Depuis
le mouillage de Mouli où nous venons d'arriver, Ouvéa ressemble
au paradis! Sous un soleil de plomb qui donne à la mer des couleurs de
cartes postales, les vingt-cinq kilomètres d'une plage ininterrompue
de sable blanc nous laissent sans voix. Sur cette plage presque déserte
où nous venons de poser le pied, le sable corallien est presque désagréable
tellement il est fin! Mouillé, il a presque la texture d'une boue immaculée
dans laquelle on s'enfonce quelques centimètres dès qu'on y pose
le pied. Ici, nulle possibilité de footing à moins d'être
fou.

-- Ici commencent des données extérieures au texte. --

/-- The fields of the register at an offset. -/
def fieldsAt (off : Nat) : List Field := match regionOf off with
  | .block _ specs => match specs.find? (fun s => decide (s.base ≤ off) && dimsHit s.dims (off - s.base)) with
    | some s => s.fields.map (fun f => ⟨off, f.lo, f.width, f.reset, f.acc⟩)
    | none => []
  | _ => []

/-! ### Reads -/

/-- The value that the fields of a register show; write-only fields read 0 (R7, R8). -/
def plainWord (d : Dev) (off : Nat) : Nat :=
  ((fieldsAt off).map (fun f => if f.acc = .WO then 0 else d.get f * 2 ^ f.lo)).foldl (· + ·) 0

/-- Whether a MIN_SELECT group of a sled loop is loaded in any section (R490). -/
def sledMin (d : Dev) : Bool := (List.finRange 16).any fun m => (List.finRange 25).any fun n =>
  d.loopKind m n == 5 && (d.headGroup m n).isSome

/-- The attribute word of a DRT entry (R317). -/
def drtAttr (e : DrtEntry) : Nat := e.kind % 8 + 8 * b2n e.persisted + 16 * b2n e.marginal + 32 * (e.copies % 4) + 256 * (e.rung % 8)

/-- A word of a ring of 32-byte entries. -/
def ringWord (entries : List (Nat × List Byte)) (o : Nat) : Nat := byteField (ringBytes 32 (o / 32) entries) (o % 32) 4

/-- The words of mechanism `m` that no register field holds, or that age: coefficients in use (R140), control-store words (R466), DRT
entries (R323), the faults of the last 600 s (R102). -/
def mechWord (d : Dev) (m : Mech) (r : Nat) : Option Nat :=
  if 0x11000 ≤ r ∧ r < 0x11640 then
    let k := r % 0x40 / 4
    let n := (r - 0x11000) / 0x40
    match (d.mx m).srv.loops[n]? with
    | some x => some (if k < 7 then x.coef.getD k 0 else 0)
    | none => none
  else if r = 0x10000 ∧ d.get (Reg.SRV_CFG_GATE_LOST m) = 0 then some (d.plainWord (0x800000 + 0x100000 * m.val + r) + 1)
  else if r = 0x2C then some (min 255 (d.recentFaults m).length + 256 * d.get (Reg.MCH_FAULT_CNT_TOTAL m))
  else if 0x50044 ≤ r ∧ r < 0x50054 then
    let b := (d.mx m).fsq.banks.toList.getD (d.get (Reg.FSQ_CS_ADDR_BANK m)) Bank.reset
    some (bits (storedWord b (d.get (Reg.FSQ_CS_ADDR_ADDR m))) (8 * (r - 0x50044)) 32)
  else if 0xD8000 ≤ r ∧ r < 0xE0000 then
    match (d.mx m).goat.drt[(r - 0xD8000) / 16]? with
    | some e => some (match r % 16 with
      | 0 => e.src
      | 4 => e.dst
      | 8 => drtAttr e
      | _ => 0)
    | none => some 0
  else none

/-- Words that no register field holds, or that are live (R63, R76, R412, R491). -/
def liveWord (d : Dev) (off : Nat) : Option Nat :=
  if 0x100 ≤ off ∧ off < 0x180 then
    let w := d.get (capField ((off - 0x100) / 16) (off % 16 / 4))
    some (if off = 0x158 then w - w % 2 + b2n (d.px .B).linkUp else if off = 0x168 then w - w % 2 + b2n d.sledMin else w)
  else if off = 0x10000 then some (d.now % 2 ^ 32)
  else if off = 0x10004 then some (d.now / 2 ^ 32 % 2 ^ 32)
  else if off = 0x10400 then some d.vlog.next
  else if 0x11000 ≤ off ∧ off < 0x13000 then some (ringWord (d.vlog.entries.map (fun e => (e.seq, vbytes e))) (off - 0x11000))
  else if off = 0x20000 then some (d.plainWord off - 4 * d.get Reg.OXA_STATE_DEPTH + 4 * d.depthNow)
  else if off = 0x20018 then some (d.ox.tox % 2 ^ 32)
  else if off = 0x2001C then some (d.ox.tox / 2 ^ 32 % 2 ^ 32)
  else if 0x701000 ≤ off ∧ off < 0x703000 then some (ringWord (d.arc.events.map (fun e => (e.seq, e.bytes))) (off - 0x701000))
  else if 0x800000 ≤ off ∧ off < 0x1800000 then d.mechWord ⟨(off - 0x800000) / 0x100000 % 16, by omega⟩ ((off - 0x800000) % 0x100000)
  else none

/-- A word of the HQ block (R353, R355): doorbells read 0; the MSI-X table, masked at reset, and the pending bits. -/
def hqWord (d : Dev) (p : Port) (off : Nat) : Nat :=
  let x := d.px p
  if 0x48000 ≤ off ∧ off < 0x48A00 then Sparse.get (if off % 16 = 12 then 1 else 0) x.msixTab (off - 0x48000)
  else if 0x4C000 ≤ off ∧ off < 0x4C014 then bits x.msixPend (8 * (off - 0x4C000)) 32
  else 0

Nous nous adapterons donc aux circonstances en ne faisant aucun exercice
physique, sinon celui d'ouvrir grand nos yeux pour admirer les merveilles qui
s'offrent à nos yeux.
Derrière une rangée de cocotiers où se cachent quelques
habitations traditionnelles alimentée en eau par des puits d'eau saumâtres,
nous devinons à peine l'unique route asphaltée qui traverse la
quarantaine de kilomètres que mesure l'île du nord au sud. Le sourire
et l'accueil chaleureux des kanak qui ne cherchent qu'à discuter double
le charme de cet endroit presque magique.
Dès le lendemain, nous remonterons facilement en stop les quarante kilomètres
qui nous séparent de Gossana. Si le nom de cette tribu ne signifie rien
à priori, l'histoire récente des événements de la
Grotte d'Ouvéa sur les terres de laquelle elle est située, nous
parle plus directement. Terre d'une frange très dure des indépendantistes
kanak, l'île d'Ouvéa résonne douloureusement dans les mémoires
pour avoir été le siège des évènements tragiques
de 1988. C'est ici en effet que 26 hommes (2 militaires, 5 gendarmes et 19 indépendantistes
kanak) perdront la vie, suite à une intervention 'musclée' du
GIGN qui mettra fin tragiquement à une prise d'otages de gendarmes. En
pleine campagne présidentielle, la droite au gouvernement joue la carte
de la fermeté. Elle perdra les élections.
Treize ans après, si ces évènements tragiques ont traumatisé
l'île toute entière et marqué l'opinion publique en métropole,
les tensions se sont apaisées et un dialogue constructif a repris naissance.
Toutefois, la grotte reste un lieu un peu particulier auquel on ne peut accéder
sans autorisation du Grand Chef de la tribu. Forts de ces informations, après
une première, puis une seconde démarche très protocolaire,
nous somme invités à exposer l'objet de notre visite auprès
du porte-parole du Grand Chef. Sans ôter ses lunettes de soleil, les bras
croisés sur un torse de videur de boîte de nuit, ce molosse d'une
vingtaine d'années peu souriant et bien grave pour son âge (!)
nous propose 'de repasser dans la soirée, le Grand Chef étant
dans l'impossibilité de (nous) parler, retenu auprès des familles
de futurs époux pour accomplir les rituels coutumiers afférent
au mariage'. Le remerciant de nous avoir reçus et nous excusant de l'avoir
importuné (faux-culs que nous sommes!), nous repartirons par le même
chemin, sûrs de ne pas revenir.
Sur le chemin du retour, nous nous arrêtons quelques minutes auprès
de l'imposant monument dédié aux 19 indépendantistes qui
ont, je cite "donné leur sang pour la liberté". Sans
juger, tout ce que nous voyons, c'est une immense tombe où sont affichées
les portraits d'hommes dont certains n'avaient pas 20 ans.
Un an après cet épisode tragique,
la folie extrémiste fera encore parler la poudre. C'est en effet également
sur ce joyau des Îles Loyautés que deux leaders kanak favorales
au dialogue avec la république, Jean-Marie Tjibaou et Yeiwéné
Yeiwéné, seront assassinés par Djubelly
Wéa.
Depuis, pour le bien de tous, la raison et le dialogue semblent l'avoir emporté.